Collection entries
==*==

/-- Boot and the outside (R397, R433, R472 to R474, R476 to R478): at a power-on reset the firmware is verified, then a copy of the
record in flash, and the interfaces are trained, each step that fails stopping the boot with its own alarm; what is fused stays,
and a version accepted before raises the rollback count; KCAP is installed once, after them, from a key sealed to this package;
a supervisor image that verifies releases the layers, and later replaces a tower's while every layer of it is off; the adapter's
link holds frames back while it is down; a report of 4,096 bytes, the body first, answers an attestation request. -/
def Obligations.BootEvents : Prop :=
  (∀ s p tr, let u := powerOn (p.getD s.flash) s
    u.boot = 0 ∧ u.mail = [] ∧ u.layers = [] ∧ u.ctxs = [] ∧ u.flash = p.getD s.flash ∧ u.revoke = s.revoke ∧
    u.keyHashes = s.keyHashes ∧ u.config = none ∧ u.kcap = none ∧
    (s.config = none → u.rollback = s.rollback) ∧ (∀ c, s.config = some c → u.rollback = Nat.max s.rollback c.version.toNat) ∧
    (u.signed u.flash.firmware u.flash.fwSigs = false → exec (.powerOnReset p tr) s = .next { u with mail := [.alarm 1] }) ∧
    (u.signed u.flash.firmware u.flash.fwSigs = true →
      (chooseCopy u = none → ∃ t, exec (.powerOnReset p tr) s = .next t ∧ t.boot = 1 ∧ t.mail = [.alarm 2] ∧
        t.firmware = Config.sha384 u.flash.firmware ∧ t.config = none ∧ t.layers = []) ∧
      ∀ c, chooseCopy u = some c → ∃ t, exec (.powerOnReset p tr) s = .next t ∧
        t.boot = (if tr = true then 3 else 2) ∧ t.linkUp = tr ∧ t.mail = (if tr = true then [] else [.alarm 3]) ∧
        t.firmware = Config.sha384 u.flash.firmware ∧ t.configHash = Config.sha384 c.bytes ∧ t.config = some c.record ∧
        t.pkg = c.record.pkg ∧ t.dom = c.record.dom ∧ t.otbase = c.record.otbase ∧ t.layers = [] ∧ t.kcap = none)) ∧
  (∀ s c, chooseCopy s = some c → c ∈ [s.flash.copy0, s.flash.copy1].filterMap id ∧ copyOk s c = true ∧
    ∀ d ∈ [s.flash.copy0, s.flash.copy1].filterMap id, copyOk s d = true → d.record.version.toNat ≤ c.record.version.toNat) ∧
  (∀ s k seed, s.boot = 3 → s.seed = some seed → k.tag = Config.kcapTag seed k.body →
    exec (.kcapInstall k) s = .next { s with boot := 4, kcap := some (k.body ^^^ Config.kcapMask seed) }) ∧
  (∀ s k seed, s.boot = 3 → s.seed = some seed → k.tag ≠ Config.kcapTag seed k.body →
    exec (.kcapInstall k) s = .next { s with mail := s.mail ++ [.alarm 4] }) ∧
  (∀ s k, s.boot ≠ 3 ∨ s.seed = none → exec (.kcapInstall k) s = .next s) ∧
  (∀ s tw b, s.boot = 4 → supervisorOk s b = true → exec (.supervisorInstall { tower := tw, bytes := b }) s =
    .next ((upto 16).foldl (fun s l => releaseLayer l s) (setSupervisor 0 b (setSupervisor 1 b { s with boot := 5 })))) ∧
  (∀ s tw b, s.boot = 4 → supervisorOk s b = false →
    exec (.supervisorInstall { tower := tw, bytes := b }) s = .next { s with mail := s.mail ++ [.alarm 5] }) ∧
  (∀ s tw b, s.boot = 5 → supervisorOk s b = true → (∀ n, n < 8 → (s.layerAt (8 * tw + n)).power = .off) →
    exec (.supervisorInstall { tower := tw, bytes := b }) s = .next (s.setTower tw { s.towerAt tw with supImage := some b })) ∧
  (∀ s tw b, s.boot = 5 → supervisorOk s b = false ∨ (∃ n, n < 8 ∧ (s.layerAt (8 * tw + n)).power ≠ .off) →
    exec (.supervisorInstall { tower := tw, bytes := b }) s = .next s) ∧
  (∀ s n, ∃ t r, exec (.attestationRequest n) s = .next t ∧ t.mail = s.mail ++ [.report r] ∧ r.length = 4096 ∧
    reportBody s n <+: r) ∧
  (∀ s, exec .stavouxLinkFailure s = .next { s with linkUp := false, mail := s.mail ++ [.alarm 397] }) ∧
  ∀ s, (s.towerAt 0).statusQ = [] → (s.towerAt 1).statusQ = [] → ∃ t, exec .stavouxLinkRetrain s = .next t ∧
    (t.linkUp = true ↔ 3 ≤ s.boot) ∧ t.status = s.status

==*==

● **ASSIGNMENT**:
Copy the entries word for word. Start at the first line and end with the line containing "(u.signed u.flash.firmware u.flash.fwSigs = true".

● **ANSWER**:
/-- Boot and the outside (R397, R433, R472 to R474, R476 to R478): at a power-on reset the firmware is verified, then a copy of the
record in flash, and the interfaces are trained, each step that fails stopping the boot with its own alarm; what is fused stays,
and a version accepted before raises the rollback count; KCAP is installed once, after them, from a key sealed to this package;
a supervisor image that verifies releases the layers, and later replaces a tower's while every layer of it is off; the adapter's
link holds frames back while it is down; a report of 4,096 bytes, the body first, answers an attestation request. -/
def Obligations.BootEvents : Prop :=
  (∀ s p tr, let u := powerOn (p.getD s.flash) s
    u.boot = 0 ∧ u.mail = [] ∧ u.layers = [] ∧ u.ctxs = [] ∧ u.flash = p.getD s.flash ∧ u.revoke = s.revoke ∧
    u.keyHashes = s.keyHashes ∧ u.config = none ∧ u.kcap = none ∧
    (s.config = none → u.rollback = s.rollback) ∧ (∀ c, s.config = some c → u.rollback = Nat.max s.rollback c.version.toNat) ∧
    (u.signed u.flash.firmware u.flash.fwSigs = false → exec (.powerOnReset p tr) s = .next { u with mail := [.alarm 1] }) ∧
    (u.signed u.flash.firmware u.flash.fwSigs = true →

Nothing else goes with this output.